Подстать шефу были и остальные «волки» министерских проверок, съевшие на этом деле не одну сторожевую собаку в погонах. На территории трудового исправительного учреждения они после короткого знакомства с представителями контролируемого объекта и других прочих формальностей, не смотря по сторонам, с серьезными лицами двинулись в направлении, указанном гостеприимным начальником колонии.
Только самый молодой по возрасту и по званию из прибывших официальных лиц, впервые оказавшись по долгу службы в такой экстравагантной обстановке, если не считать, конечно, кратковременной практики в следственном изоляторе, с интересом разглядывал часового на вышке и грациозную тень, падающую на высоченный металлический забор от изящной деревянной часовенки. Судя по свежей краске и другим большим и мелким деталям это совершенное творение рук человеческих свой срок получило совсем недавно.

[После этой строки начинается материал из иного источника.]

-- ==== Sys2Proof/Tests/Slice0.lean ====
section
/-! SUPPORT. The model's own tests: expected results come from spec/95_test_vectors.md (named in each comment), and for every
statement with hypotheses a witness that meets them. -/

namespace Sys2Proof.Tests

open Sys2Proof Sys2Proof.Machine

/-! ### Decoding: words written out from 30_encoding.md R86 (V-ENC) -/

theorem test_decode_hlt : decodeBytes [0b00000001] = .instr .hlt := by decide
theorem test_decode_ldi : decodeBytes [0b10000010, 3, 200] = .instr (.ldi (.byte 3) (.byte 200)) := by decide
theorem test_decode_prn : decodeBytes [0b01000111, 5] = .instr (.prn (.byte 5)) := by decide
theorem test_decode_mul : decodeBytes [0b10100010, 2, 6] = .instr (.mul (.byte 2) (.byte 6)) := by decide
theorem test_decode_cmp : decodeBytes [0b10100111, 0, 7] = .instr (.cmp (.byte 0) (.byte 7)) := by decide
theorem test_decode_push : decodeBytes [0b01000101, 4] = .instr (.push (.byte 4)) := by decide
theorem test_decode_pop : decodeBytes [0b01000110, 1] = .instr (.pop (.byte 1)) := by decide
theorem test_decode_call : decodeBytes [0b01010000, 6] = .instr (.call (.byte 6)) := by decide
theorem test_decode_ret : decodeBytes [0b00010001] = .instr .ret := by decide
theorem test_decode_jmp : decodeBytes [0b01010100, 2] = .instr (.jmp (.byte 2)) := by decide
theorem test_decode_jeq : decodeBytes [0b01010101, 3] = .instr (.jeq (.byte 3)) := by decide
theorem test_decode_jne : decodeBytes [0b01010110, 0] = .instr (.jne (.byte 0)) := by decide

/-- R91: 0x83 and 0x00 are no opcodes, and no byte is no instruction. -/
theorem test_decode_rejects :
    decodeBytes [0x83, 0, 0] = .reject (.unknownOpcode 0x83) ∧ decodeBytes [0] = .reject (.unknownOpcode 0) ∧
    decodeBytes [] = .reject .noOpcode := by decide

/-- R111: an operand beyond the end of memory is ABSENT. -/
theorem test_decode_absent : decodeBytes [0x82, 0] = .instr (.ldi (.byte 0) .absent) := by decide

/-- R94, a check on the literals: bits 7:6 of each opcode byte are the operand count. -/
theorem test_opcode_bits_are_operand_count :
    ∀ i ∈ [Instr.hlt, .ldi .absent .absent, .prn .absent, .mul .absent .absent, .pop .absent, .push .absent, .ret,
      .call .absent, .jmp .absent, .jeq .absent, .jne .absent, .cmp .absent .absent],
    i.opcode.toNat / 64 = i.operands.length := by decide

/-! ### WellFormed refuses each ill-formed operand -/

theorem test_wellFormed_refuses_high_register :
    (Instr.ldi (.byte 8) (.byte 1)).wellFormed = false ∧ (Instr.prn (.byte 255)).wellFormed = false ∧
    (Instr.mul (.byte 0) (.byte 8)).wellFormed = false ∧ (Instr.mul (.byte 8) (.byte 0)).wellFormed = false ∧
    (Instr.pop (.byte 8)).wellFormed = false ∧ (Instr.push (.byte 8)).wellFormed = false ∧
    (Instr.call (.byte 8)).wellFormed = false ∧ (Instr.jmp (.byte 8)).wellFormed = false ∧
    (Instr.jeq (.byte 8)).wellFormed = false ∧ (Instr.jne (.byte 8)).wellFormed = false ∧
    (Instr.cmp (.byte 8) (.byte 0)).wellFormed = false ∧ (Instr.cmp (.byte 0) (.byte 8)).wellFormed = false := by decide

theorem test_wellFormed_refuses_absent :
    (Instr.ldi .absent (.byte 1)).wellFormed = false ∧ (Instr.ldi (.byte 0) .absent).wellFormed = false ∧
    (Instr.prn .absent).wellFormed = false := by decide

theorem test_wellFormed_accepts :
    (Instr.ldi (.byte 7) (.byte 255)).wellFormed = true ∧ (Instr.cmp (.byte 0) (.byte 7)).wellFormed = true ∧
    Instr.hlt.wellFormed = true := by decide

/-! ### One step of each instruction (95_test_vectors.md section 2) -/

/-- A running state with given registers, pc, FL and memory, and nothing printed. -/
def mk (regs : Vector Byte 8) (pc : PcWord) (fl : Flag) (mem : Memory) : State :=
  { State.reset with regs := regs, pc := pc, fl := fl, mem := mem }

Поражаясь чистоте выметенных пешеходных дорожек и ухоженным клумбам с яркими цветами, которых так не хватало начинающему юристу в жизни по ту сторону забора, где ободранные подъезды и вытоптанные газоны раздражали эстета, облаченного властью всю сознательную жизнь. Но зависти к этому благолепию у него не появилось даже глубоко-глубоко в душе. Наоборот, от вдруг пришедших в голову впечатлительному представителю министерства юстиции дурацких фантазий по спине галопом помчались толстомясые мурашки… Спасительно передернув плечами он вернулся к реальности и совершенно забыв свой солидный статус по мальчишески бегом бросился догонять своих невозмутимых старших товарищей.
Важное шествие, оставив за собой не одну лязгающую запорами и замками дверь, дружно вступило в шумную, пахнущую свежими опилками рабочую зону. У визжащей с надрывом дисковой электропилы местное начальство, перекрикивая шум, сообщило: «Это наш деревообрабатывающий участок. Благодаря ему мы снабжаем свой столярный цех заготовками, а городской зоопарк опилками. Последнее время работаем без простоев в полную силу…»
Пила, пройдя всю длину истязаемой ею доски, угомонилась, дав передышку барабанным перепонкам присутствующих, перейдя на монотонный холостой режим. Работающий на распиловочном станке осуждённый ловко складывал готовый брус в штабель. Демонстрируя на него смотрящим свою могучую спину и стриженый, как у шарпея, в складочку затылок.
— Между прочим, это наша гордость — осужденный Гвоздодёр…О! Простите, осуждённый…Ну, этот как его?
— Чердаченко — выручил помощник своего командира.
— Точно, Чердаченко, — стараясь побыстрей замять свою неловкость, продолжил начальник колонии. — Ни забот, ни хлопот с ним. Мастер на все руки. Одним словом, наша надежда и опора.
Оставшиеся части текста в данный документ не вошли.